United States District Court, D. Massachusetts

March 2, 2017

REBA DANASTORG, Plaintiff,
v.
US BANK NATIONAL ASSOCIATION, AS TRUSTEE, Defendant.

          MEMORANDUM AND ORDER

          ALLISON D. BURROUGHS UNITED STATES DISTRICT JUDGE.

         On April 3, 2015, Reba Danastorg (“Danastorg”) brought suit against U.S. Bank National Association (“US Bank”). Presently before this Court is U.S. Bank's Motion to Dismiss the Amended Complaint for failure to state a claim. [ECF No. 36]. For the reasons stated below, the motion to dismiss is GRANTED.

         I. PROCEDURAL HISTORY

         The Court takes judicial notice of the related state court and bankruptcy proceedings, records of which have been submitted as exhibits to the instant motion to dismiss and which are publicly available. See Giragosian v. Ryan, 547 F.3d 59, 66 (1st Cir. 2008) (“Matters of public record ordinarily include ‘documents from prior state court adjudications.'” (quoting Boateng v. InterAmerican Univ., Inc., 210 F.3d 56, 60 (1st Cir. 2000))); see also Rodi v. S. New Eng. Sch. of L., 389 F.3d 5, 12 (1st Cir. 2004).

         In 2002, Danastorg acquired 3 Whiting Lane, Unit 3, Building F, Hingham, MA 02043 (the “Property”). In re Danastorg, 499 B.R. 8, 11 (Bankr. D. Mass. 2013). In July 2005, Danastorg took out a loan in connection with refinancing the Property. Id. at 11. After defaulting on her mortgage and note for nonpayment, U.S. Bank “conducted a foreclosure sale of the Property on September 13, 2012 pursuant to the statutory power of sale in the mortgage.” Id. at 12. In early 2013, U.S. Bank executed a Foreclosure Deed for the Property. Id. at 11. After receiving a notice to vacate from U.S. Bank, Danastorg filed a petition under Chapter 13 of the United States Bankruptcy Code on May 20, 2013. Id. at 12. Before the bankruptcy court, Danastorg challenged U.S. Bank's ability to pursue a summary process proceeding against her. On September 16, 2013, the bankruptcy court held that Danastorg's “suggestions that U.S. Bank did not hold either the mortgage or the note at the time of the foreclosure sale are without evidentiary support of any sort, ” and granted U.S. Bank relief from the automatic stay to continue the summary process proceeding against Danastorg. Id. at 20.
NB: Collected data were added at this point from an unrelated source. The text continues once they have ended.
-- ==== Sys2Proof/Decode.lean ====
section
/-! DEFINITION. The frame receiver (R192, R193), the CRC (R194), the packing of arguments (R199, Table 11-3), and the
encoder of frames. The opcode table gives no row bits, so `decodeTableWord` answers none. -/

namespace Sys2Proof

/-! ## Byte order (R199: "Multi-byte numbers are sent high byte first") -/

/-- The high byte of a two-byte field. -/
def Word.hi (w : Word) : Byte := w.extractLsb' 8 8

/-- The low byte of a two-byte field. -/
def Word.lo (w : Word) : Byte := w.extractLsb' 0 8

/-- A two-byte field, high byte first. -/
def Word.bytes (w : Word) : List Byte := [Word.hi w, Word.lo w]

/-- The two-byte field with the given high and low bytes. -/
def joinWord (hi lo : Byte) : Word := hi ++ lo

/-- Two-byte fields one after another. -/
def wordsBytes (ws : List Word) : List Byte := ws.flatMap Word.bytes

/-- The two-byte fields that bytes spell, none for an odd number of bytes. -/
def joinWords : List Byte → Option (List Word)
  | [] => some []
  | [_] => none
  | a :: b :: rest => (joinWords rest).map (joinWord a b :: ·)

/-- The 8 bytes of an access code (R8, R199). -/
def codeBytes (c : AccessCode) : List Byte :=
  [c.extractLsb' 56 8, c.extractLsb' 48 8, c.extractLsb' 40 8, c.extractLsb' 32 8,
   c.extractLsb' 24 8, c.extractLsb' 16 8, c.extractLsb' 8 8, c.extractLsb' 0 8]

/-- The access code with the given 8 bytes. -/
def joinCode (a b c d e f g h : Byte) : AccessCode :=
  (((((((a ++ b : BitVec 16) ++ c : BitVec 24) ++ d : BitVec 32) ++ e : BitVec 40) ++ f : BitVec 48) ++ g :
    BitVec 56) ++ h : BitVec 64)

/-! ## The bits of a frame (R192) -/

/-- The byte whose bits come in the order given, most significant bit first. -/
def byteOfBits (bs : List Bool) : Byte := bs.foldl (fun a b => a * 2 + (if b then 1 else 0)) 0

/-- The whole bytes of a frame's bits: bits clocked after the last whole byte are not taken into account (R192).
`n` is how many whole bytes there are. -/
def takeBytes : Nat → List Bool → List Byte
  | 0, _ => []
  | n + 1, bs => byteOfBits (bs.take 8) :: takeBytes n (bs.drop 8)

/-- The whole bytes that a frame's bits hold (R192). -/
def wholeBytes (bits : List Bool) : List Byte := takeBytes (bits.length / 8) bits

/-! ## The CRC (R194) -/

/-- One bit of the CRC register's work: polynomial 0x1021, most significant bit first. -/
def crcBit (c : Word) : Word := if c.msb then (c <<< 1) ^^^ 0x1021 else c <<< 1

/-- One byte fed into the CRC register. -/
def crcByte (c : Word) (b : Byte) : Word :=
  crcBit (crcBit (crcBit (crcBit (crcBit (crcBit (crcBit (crcBit (c ^^^ joinWord b 0))))))))

/-- The CRC of a frame or an envelope: register preset to 0xFFFF, no reflection, no final inversion (R194). -/
def crc16 (bytes : List Byte) : Word := bytes.foldl crcByte 0xFFFF

/-! ## Command codes and argument lengths (Table 11-3) -/

/-- The COLLECT code, the first byte of a COLLECT frame. -/
def collectCode : Byte := 0xC0

/-- Whether an argument length is allowed for a command code (Table 11-3); none where the code names no command. -/
def lengthAllowed (code : Byte) (n : Nat) : Option Bool :=
  match code.toNat with
  | 0x01 => some (n == 3)
  | 0x02 => some (n == 0)
  | 0x10 => some (n == 15)
  | 0x11 => some (n == 12)
  | 0x12 => some (n == 1)
  | 0x13 => some (n == 1)
  | 0x14 => some (n == 1)
  | 0x20 => some (6 ≤ n && n ≤ 262)
  | 0x21 => some (n == 3)
  | 0x22 => some (n == 4)
  | 0x23 => some (n == 4)
  | 0x24 => some (n == 1)
  | 0x25 => some (n == 0)
  | 0x30 => some (n == 5)
  | 0x31 => some (n == 2 || n == 4 || n == 6 || n == 8 || n == 10)
  | 0x40 => some (n == 6)
  | 0x41 => some (n == 1)
  | 0x42 => some (n == 1)
  | 0x43 => some (n == 1)
  | 0x44 => some (n == 2)
  | 0x45 => some (n == 2)
  | 0x50 => some (n == 1)
  | 0x51 => some (n == 1)
  | 0x52 => some (n == 1)
  | 0x53 => some (n == 1)
  | _ => none

/-- The check of Table 11-2's rows 4 and 5. -/
def checkLength (code : Byte) (n : Nat) : Option Result :=
  match lengthAllowed code n with
  | none => some .unknownCommand
  | some false => some .badLength
  | some true => none

/-- The frame checks of Table 11-2 in their order; none where all pass. The frame's first byte is not the COLLECT
code. -/
def frameCheck (bytes : List Byte) : Option Result :=
  match bytes with
  | code :: seq :: l1 :: l0 :: rest =>
    let n := (joinWord l1 l0).toNat
    if rest.length < n + 2 then some .frameAborted
    else if n + 2 < rest.length then some .frameLength
    else if rest.drop n ≠ Word.bytes (crc16 (code :: seq :: l1 :: l0 :: rest.take n)) then some .crcError
    else checkLength code n
  | _ => some .frameAborted

/-! ## The encoder -/

/-- A command frame's bytes (Table 11-1). -/
def buildFrame (code seq : Byte) (args : List Byte) : List Byte :=
  let covered := code :: seq :: (Word.bytes (BitVec.ofNat 16 args.length) ++ args)
  covered ++ Word.bytes (crc16 covered)

/-- The command frame that a command stands for, with its arguments packed in the order of its rule (R199); none for
what is no command frame. -/
def Instr.frame : Instr → Option CommandFrame
  | .deviceReset _ => none
  | .frameError _ _ => none
  | .collect _ _ => none
  | .hello l seq lease options => some ⟨l, 0x01, seq, Word.bytes lease ++ [options]⟩
  | .status l seq => some ⟨l, 0x02, seq, []⟩
  | .create l seq name kind depth mark policy code role =>
    some ⟨l, 0x10, seq, Word.bytes name ++ [kind, depth, mark, policy] ++ codeBytes code ++ [role]⟩
  | .attach l seq name role code options =>
    some ⟨l, 0x11, seq, Word.bytes name ++ [role] ++ codeBytes code ++ [options]⟩
  | .detach l seq h => some ⟨l, 0x12, seq, [h]⟩
  | .purge l seq h => some ⟨l, 0x13, seq, [h]⟩
  | .channelInfo l seq h => some ⟨l, 0x14, seq, [h]⟩
  | .post l seq h tag flags lifetime payload =>
    some ⟨l, 0x20, seq, [h] ++ Word.bytes tag ++ [flags] ++ Word.bytes lifetime ++ payload⟩
  | .take l seq h wait => some ⟨l, 0x21, seq, [h] ++ Word.bytes wait⟩
  | .release l seq slot source serial => some ⟨l, 0x22, seq, [slot, source] ++ Word.bytes serial⟩
  | .giveBack l seq slot source serial => some ⟨l, 0x23, seq, [slot, source] ++ Word.bytes serial⟩
  | .readHand l seq slot => some ⟨l, 0x24, seq, [slot]⟩
  | .cancelWait l seq => some ⟨l, 0x25, seq, []⟩
  | .setNotify l seq h threshold wait stats =>
    some ⟨l, 0x30, seq, [h, threshold] ++ Word.bytes wait ++ [stats]⟩
  | .setFilter l seq h mode content => some ⟨l, 0x31, seq, [h, mode] ++ wordsBytes content⟩
  | .watch l seq h tag mask rearm =>
    some ⟨l, 0x40, seq, [h] ++ Word.bytes tag ++ Word.bytes mask ++ [rearm]⟩
  | .unwatch l seq h => some ⟨l, 0x41, seq, [h]⟩
  | .hold l seq h => some ⟨l, 0x42, seq, [h]⟩
  | .resume l seq h => some ⟨l, 0x43, seq, [h]⟩
  | .peek l seq h index => some ⟨l, 0x44, seq, [h, index]⟩
  | .readStats l seq h clear => some ⟨l, 0x45, seq, [h, clear]⟩
  | .readEvents l seq most => some ⟨l, 0x50, seq, [most]⟩
  | .dropEvents l seq number => some ⟨l, 0x51, seq, [number]⟩
  | .readReceipts l seq most => some ⟨l, 0x52, seq, [most]⟩
  | .dropReceipts l seq number => some ⟨l, 0x53, seq, [number]⟩
  | .lifetimeExpiry _ => none
  | .waitExpiry _ => none
  | .leaseExpiry _ _ => none
  | .penaltyExpiry _ => none
  | .coalescingExpiry _ _ => none
  | .recordStep => none
  | .completionStep => none
  | .longTickBoundary => none

/-- The frame an event of the table is: the way it reached its port, and its bytes; none for what is no frame. -/
def encodeFrame (i : Instr) : Option (Link × List Byte) :=
  match i with
  | .frameError l bytes => some (l, bytes)
  | .collect l after => some (l, collectCode :: after)
  | _ => (Instr.frame i).map (fun f => (f.link, buildFrame f.code f.seq f.args))

/-! ## The decoder -/

/-- The command that a code and argument bytes spell (Table 11-3, R199 and each command's rule). -/
def decodeCommand (l : Link) (code seq : Byte) (args : List Byte) : Option Instr :=
  match code.toNat with
  | 0x01 => match args with
    | [a, b, o] => some (.hello l seq (joinWord a b) o)
    | _ => none
  | 0x02 => match args with
    | [] => some (.status l seq)
    | _ => none
  | 0x10 => match args with
    | [n1, n0, k, d, m, p, a, b, c, e, f, g, h, i, r] =>
      some (.create l seq (joinWord n1 n0) k d m p (joinCode a b c e f g h i) r)
    | _ => none
  | 0x11 => match args with
    | [n1, n0, r, a, b, c, e, f, g, h, i, o] =>
      some (.attach l seq (joinWord n1 n0) r (joinCode a b c e f g h i) o)
    | _ => none
  | 0x12 => match args with
    | [h] => some (.detach l seq h)
    | _ => none
  | 0x13 => match args with
    | [h] => some (.purge l seq h)
    | _ => none
  | 0x14 => match args with
    | [h] => some (.channelInfo l seq h)
    | _ => none
  | 0x20 => match args with
    | h :: t1 :: t0 :: f :: l1 :: l0 :: payload =>
      some (.post l seq h (joinWord t1 t0) f (joinWord l1 l0) payload)
    | _ => none
  | 0x21 => match args with
    | [h, w1, w0] => some (.take l seq h (joinWord w1 w0))
    | _ => none
  | 0x22 => match args with
    | [i, p, s1, s0] => some (.release l seq i p (joinWord s1 s0))
    | _ => none
  | 0x23 => match args with
    | [i, p, s1, s0] => some (.giveBack l seq i p (joinWord s1 s0))
    | _ => none
  | 0x24 => match args with
    | [i] => some (.readHand l seq i)
    | _ => none
  | 0x25 => match args with
    | [] => some (.cancelWait l seq)
    | _ => none
  | 0x30 => match args with
    | [h, t, w1, w0, z] => some (.setNotify l seq h t (joinWord w1 w0) z)
    | _ => none
  | 0x31 => match args with
    | h :: m :: content => (joinWords content).map (fun ws => .setFilter l seq h m ws)
    | _ => none
  | 0x40 => match args with
    | [h, t1, t0, m1, m0, z] => some (.watch l seq h (joinWord t1 t0) (joinWord m1 m0) z)
    | _ => none
  | 0x41 => match args with
    | [h] => some (.unwatch l seq h)
    | _ => none
  | 0x42 => match args with
    | [h] => some (.hold l seq h)
    | _ => none
  | 0x43 => match args with
    | [h] => some (.resume l seq h)
    | _ => none
  | 0x44 => match args with
    | [h, i] => some (.peek l seq h i)
    | _ => none
  | 0x45 => match args with
    | [h, c] => some (.readStats l seq h c)
    | _ => none
  | 0x50 => match args with
    | [n] => some (.readEvents l seq n)
    | _ => none
  | 0x51 => match args with
    | [n] => some (.dropEvents l seq n)
    | _ => none
  | 0x52 => match args with
    | [n] => some (.readReceipts l seq n)
    | _ => none
  | 0x53 => match args with
    | [n] => some (.dropReceipts l seq n)
    | _ => none
  | _ => none

/-- The frame receiver: the row of the table that a frame's bytes are. A frame of zero bytes reaches no outcome (R192) and
is the FRAME_ERROR of no bytes (log 17); the COLLECT code makes a COLLECT frame (R197); any other first byte makes a
command frame, refused at a frame check (R193) or taken as the command of its code. -/
def decodeFrame (l : Link) (bytes : List Byte) : Option Instr :=
  match bytes with
  | [] => some (.frameError l [])
  | code :: rest =>
    if code = collectCode then some (.collect l rest)
    else
      match frameCheck (code :: rest) with
      | some _ => some (.frameError l (code :: rest))
      | none =>
        match rest with
        | seq :: _ :: _ :: more => decodeCommand l code seq (more.take (more.length - 2))
        | _ => none

/-- The frame receiver from the bits of a frame (R192). -/
def receiveBits (l : Link) (bits : List Bool) : Option Instr := decodeFrame l (wholeBytes bits)

/-- The command that a word spells by the bits of spec/opcode_table.json. No row of the table has bits. -/
def decodeTableWord (_nbits _w : Nat) : Option Instr := none

end Sys2Proof
end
         On or around October 3, 2013, another notice to vacate the Property, giving her 72 hours to vacate, was sent to Danastorg. [ECF No. 43-5 at 4]. On or around November 1, 2013, Danastorg received a notice of a summary eviction process against her in the Massachusetts Housing Court, Southeastern Division in Plymouth/Bristol County (“Housing Court”) for failing to vacate the Property. See [ECF Nos. 43-5]. On December 4, 2013, Danastorg entered into an Agreement for Judgment (the “Agreement”) with U.S. Bank to end the Housing Court matter. [ECF No. 35, Ex. A]. The Agreement is central to the allegations in her Amended Complaint and is discussed below. The Agreement required that she either vacate or purchase the Property by January 31, 2014. [ECF No. 35, Ex. A at ¶¶ 2, 10]. Although she tried, she was unable to purchase the Property for reasons set forth more fully below. It appears that her negotiations with U.S. Bank continued into April 2014. Thereafter, U.S. Bank again tried to evict her.[1]

         Danastorg eventually filed suit in the Massachusetts Superior Court in Plymouth County (the “Superior Court”) to stop the eviction then scheduled to take place on June 13, 2014. [ECF No. 43-11]. The Superior Court issued a temporary restraining order staying the execution until June 17, 2014. Id. On or around July 22, 2014, U.S. Bank moved for summary judgment in the Superior Court case, [ECF No. 43-13], which Danastorg opposed [ECF No. 43-14]. In December 2014, after full briefing and a hearing, the Superior Court granted summary judgment in favor of U.S. Bank. [ECF No. 43-21]. On March 3, 2015, Danastorg initiated a new case in Housing Court, Case No. 15-CV-00210, through which she was able to get a further stay of execution. [ECF No. 43-24]. For reasons not entirely clear, Danastorg seemed to remain on the Property until approximately April 2015, at which time she vacated the premises. See [ECF No. 43-23].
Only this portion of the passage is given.